We’ve come to expect as much from Trump. It’s somewhat more shocking to find that kind of reasoning in the pages of the nation’s paper of record. We’ve gotten used to mediocrity on the Times editorial pages, with some critical exceptions (and it must be noted that the paper has been adding smart new voices occasionally, including Slate’s Michelle Goldberg, The Nation’s Katha Pollitt, and historian Rick Perlstein). But Stephens is a particular provocation to the Times’s liberal readership, especially at a time when science is under assault from the right. (Was it deliberate that he made his debut the day before the Climate March?)

Vox’s excellent Dave Roberts broke down all the ways Stephens fails to live up to the Times’s editorial standards, both in his first column and in his long career. In an interview with Vox’s Jeff Stein that Roberts excerpts, we see Stephens channeling Trump on the issue of whether we know the precise amount to spend to ameliorate human effects on climate.

Stephens: The best argument made on behalf of climate mitigation strategies is even if there’s a small chance your house catches fire, you take out insurance. That’s perfectly sensible. And you can make a perfectly sensible argument that even if we’re not 100 percent sure we’re facing a catastrophic climate future, we should take out a host of insurance policies to mitigate carbon emissions.

But then the intelligent question is: “How much are you paying for insurance?”

Stein: Are you saying we’re currently paying too much?

Stephens: I’m saying that’s a question we ought to be raising.

As if nobody is currently raising it? “There’s a whole thriving area of scholarship devoted to it,” Roberts retorts, correctly. “There are all sorts of smart people who have thought it through from all sorts of angles and run all sorts of models.” Almost as much thriving scholarship as there is on the Civil War, actually. This is the kind of intellectual dishonesty that makes subscribers consider ditching the paper they mostly love.

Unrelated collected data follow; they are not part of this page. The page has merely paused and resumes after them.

-- ==== Sys2Proof/Machine/DataMove.lean ====
section
/-!
DEFINITION. Machine/DataMove.lean: prefixes and data movement (30_encoding.md R252, R253; 40_data_movement.md).
-/
namespace Sys2Proof.Machine

/-! ## Prefixes: each is latched for the instruction it stands before (R252, R253) -/

/-- Prefix 26, SEG=ES (R253). -/
def execSegEs (s : State) : Host.Outcome State Fault Refusal := .next (s.latch .segEs)
/-- Prefix 2E, SEG=CS (R253). -/
def execSegCs (s : State) : Host.Outcome State Fault Refusal := .next (s.latch .segCs)
/-- Prefix 36, SEG=SS (R253). -/
def execSegSs (s : State) : Host.Outcome State Fault Refusal := .next (s.latch .segSs)
/-- Prefix 3E, SEG=DS (R253). -/
def execSegDs (s : State) : Host.Outcome State Fault Refusal := .next (s.latch .segDs)
/-- Prefix 64, SEG=FS (R253). -/
def execSegFs (s : State) : Host.Outcome State Fault Refusal := .next (s.latch .segFs)
/-- Prefix 65, SEG=GS (R253). -/
def execSegGs (s : State) : Host.Outcome State Fault Refusal := .next (s.latch .segGs)
/-- Prefix 66 (R253, R262). -/
def execOpsize (s : State) : Host.Outcome State Fault Refusal := .next (s.latch .opsize)
/-- Prefix 67 (R253, R263). -/
def execAdrsize (s : State) : Host.Outcome State Fault Refusal := .next (s.latch .adrsize)
/-- Prefix F0 (R253, R258). -/
def execLock (s : State) : Host.Outcome State Fault Refusal := .next (s.latch .lock)
/-- Prefix F2 (R253, R256). -/
def execRepne (s : State) : Host.Outcome State Fault Refusal := .next (s.latch .repne)
/-- Prefix F3 (R253, R256). -/
def execRep (s : State) : Host.Outcome State Fault Refusal := .next (s.latch .rep)

/-! ## MOV -/

/-- The segment and offset of a direct-offset operand: DS unless overridden (R324). -/
def State.moff (s : State) (off : Imm) : Sreg × Dword := (s.segFor .ds, off.zext)

/-- Read a direct-offset operand (R324). -/
def readMoff (k : Width) (off : Imm) : Op (Val k) := do
  let s ← get
  let v ← memRead (s.moff off).1 (s.moff off).2 k.bytes
  return BitVec.ofNat k.bits v

/-- Write a direct-offset operand (R324). -/
def writeMoff (k : Width) (off : Imm) (v : Val k) : Op Unit := do
  let s ← get
  memWrite (s.moff off).1 (s.moff off).2 k.bytes v.toNat

/-- MOV r/m, r; MOV r, r/m; MOV with a direct offset; MOV of an immediate (R320 to R324). -/
def execMov (f : MovForm) (s : State) : Host.Outcome State Fault Refusal :=
  run false (match f with
    | .rmReg wide rm r => writeRM (s.width wide) rm (s.reg (s.width wide) r)
    | .regRm wide r rm => do
      let v ← readRM (s.width wide) rm
      setReg (s.width wide) r v
    | .accMoff wide off => do
      let v ← readMoff (s.width wide) off
      setAcc (s.width wide) v
    | .moffAcc wide off => writeMoff (s.width wide) off (s.reg (s.width wide) .eax)
    | .regImm8 r i => setReg .b r i
    | .regImm r i => setReg s.ow r (i.val s.ow)
    | .rmImm8 rm i => writeRM .b rm i
    | .rmImm rm i => writeRM s.ow rm (i.val s.ow)) s

/-- The source width of MOVSX and MOVZX, which the opcode fixes: byte or word (R325). -/
def extendFrom (wide : Bool) : Width := if wide then .w else .b

/-- MOVZX (R326). -/
def execMovzx (wide : Bool) (r : Reg) (rm : RM) (s : State) : Host.Outcome State Fault Refusal :=
  run false (do
    let v ← readRM (extendFrom wide) rm
    setReg s.ow r (v.setWidth s.ow.bits)) s

/-- MOVSX (R325). -/
def execMovsx (wide : Bool) (r : Reg) (rm : RM) (s : State) : Host.Outcome State Fault Refusal :=
  run false (do
    let v ← readRM (extendFrom wide) rm
    setReg s.ow r (v.signExtend s.ow.bits)) s

/-! ## PUSH and POP -/

/-- PUSH: the operand is checked, then the stack, and both before the operand is read (R327, R328, R329; 20_memory.md
R112, 22_paging.md R224). -/
def execPush (f : PushForm) (s : State) : Host.Outcome State Fault Refusal :=
  run false (match f with
    | .reg r => push s.ow.bytes (s.reg s.ow r).toNat
    | .imm i => push s.ow.bytes (i.val s.ow).toNat
    | .imm8 i => push s.ow.bytes (sextByte i s.ow).toNat
    | .rmOp rm => do
      let p ← locate s.ow rm false
      let (l, sp) ← preparePushes s.segs.ss 0 s.user s.sp [(s.ow.bytes, 0)]
      let v ← readPlace s.ow p
      writeAll (l.map fun x => (x.1, v.toNat))
      modify fun t => t.setSp sp) s

/-- POP: the stack is checked, the stack pointer moves, then the destination is checked, so that an address formed from
(E)SP uses the incremented value; both are checked before the stack is read (R330, R331, D34; 22_paging.md R224). -/
def execPop (f : PopForm) (s : State) : Host.Outcome State Fault Refusal :=
  run false (match f with
    | .reg r => do
      let v ← pop s.ow.bytes
      setReg s.ow r (BitVec.ofNat s.ow.bits v)
    | .rmOp rm => do
      let top ← prepare .ss s.sp s.ow.bytes false
      modify fun t => t.setSp (spAdd s.segs.ss.attr.db s.sp (BitVec.ofNat 32 s.ow.bytes))
      let p ← locate s.ow rm true
      let v ← readRef top
      writePlace s.ow p (BitVec.ofNat s.ow.bits v)) s

/-- PUSHA, PUSHAD: every item is checked before any is stored; the stored (E)SP is the value at the beginning
(R334). -/
def execPusha (s : State) : Host.Outcome State Fault Refusal :=
  run false (pushItems
    (([.eax, .ecx, .edx, .ebx, .esp, .ebp, .esi, .edi] : List Reg).map
      fun r => (s.ow.bytes, (s.reg s.ow r).toNat))) s

/-- Prepare the reads of k items of n bytes from a stack offset up (R335). -/
def preparePops (n : Nat) : Nat → Dword → Op (List Ref)
  | 0, _ => return []
  | k + 1, sp => do
    let s ← get
    let r ← prepare .ss sp n false
    let l ← preparePops n k (spAdd s.segs.ss.attr.db sp (BitVec.ofNat 32 n))
    return r :: l

/-- POPA, POPAD: all items are checked before any register is written; the item of (E)SP is discarded (R335). -/
def execPopa (s : State) : Host.Outcome State Fault Refusal :=
  run false (do
    let refs ← preparePops s.ow.bytes 8 s.sp
    let l ← readRefs refs
    let v := fun i => BitVec.ofNat s.ow.bits (l.getD i 0)
    setReg s.ow .edi (v 0)
    setReg s.ow .esi (v 1)
    setReg s.ow .ebp (v 2)
    setReg s.ow .ebx (v 4)
    setReg s.ow .edx (v 5)
    setReg s.ow .ecx (v 6)
    setReg s.ow .eax (v 7)
    modify fun t => t.setSp (spAdd s.segs.ss.attr.db s.sp (BitVec.ofNat 32 (8 * s.ow.bytes)))) s

/-! ## XCHG -/

/-- XCHG: with memory, checked as a write before it is read, and locked with or without a prefix (R337, R338). -/
def execXchg (f : XchgForm) (s : State) : Host.Outcome State Fault Refusal :=
  match f with
  | .rmReg wide rm r => run (!rm.isReg) (do
      let p ← locate (s.width wide) rm true
      let a ← readPlace (s.width wide) p
      let b ← getReg (s.width wide) r
      writePlace (s.width wide) p b
      setReg (s.width wide) r a) s
  | .acc r => run false (do
      let a ← getAcc s.ow
      let b ← getReg s.ow r
      setAcc s.ow b
      setReg s.ow r a) s

/-- NOP, the exchange of the accumulator with itself (R338; 49_system_misc.md). -/
def execNop (s : State) : Host.Outcome State Fault Refusal := run false (pure ()) s

/-! ## Sign extension of the accumulator -/

/-- CBW (R339). -/
def execCbw (s : State) : Host.Outcome State Fault Refusal :=
  run false (do
    let v ← getReg .b .eax
    setReg .w .eax (v.signExtend 16)) s

/-- CWDE (R340). -/
def execCwde (s : State) : Host.Outcome State Fault Refusal :=
  run false (do
    let v ← getReg .w .eax
    setReg .d .eax (v.signExtend 32)) s

/-- CWD (R341). -/
def execCwd (s : State) : Host.Outcome State Fault Refusal :=
  run false (do
    let v ← getReg .w .eax
    setReg .w .edx (if v.msb then 0xFFFF#16 else 0#16)) s

/-- CDQ (R342). -/
def execCdq (s : State) : Host.Outcome State Fault Refusal :=
  run false (do
    let v ← getReg .d .eax
    setReg .d .edx (if v.msb then 0xFFFFFFFF#32 else 0#32)) s

end Sys2Proof.Machine
end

I’m not doing that. If I haven’t abandoned the Times after decades of reading Maureen Dowd and David Brooks, I won’t let Stephens drive me off. To be honest, I came closer to canceling after the paper’s embarrassing over-coverage of James Comey’s shameful October surprise (as well as Hillary Clinton’s e-mail troubles more generally), and its under-coverage of the evidence that intelligence agencies were investigating the Trump campaign’s ties to Russian officials and their hacking of Democrats. I still look forward to the Times doing an exhaustive investigation of the paper’s failings in covering Election 2016, the way it did of its faulty reporting in the run-up to the Iraq War.

Instead, it hired a climate-change skeptic. And Baquet insults his angry readers by suggesting that their own intellectual blinders led them to underestimate Trump’s chances last November—that somehow we brought on the Trump apocalypse by not trying to “understand different views.” That makes it seem that, instead of listening to liberal critics of its anti-Clinton election coverage, the paper’s leadership has been cowed by Trump himself, who likes to claim that the “failing” paper is going down because it missed the heartland populist revolt that led to Trump’s election.

Even as the Times boasts that Trump’s election increased its subscriber base, and advertises that it will challenge the “alternative facts” the administration promotes, it hires Stephens and insults its readers by suggesting they’re intellectually close-minded for objecting to the hiring of Stephens. So what’s next? Will the paper’s next op-ed pick be someone who questions whether the Civil War was necessary? If Barack Obama was really born in the United States? Whether we’re talking about the Civil War, climate change, or the merits of hiring a climate-change denier, pretending we don’t know what we really do know is dangerous.

And in the age of Trump, acting like you’re the only one brave enough to raise these questions is arrogant and offensive. In other words: It’s Trump-like.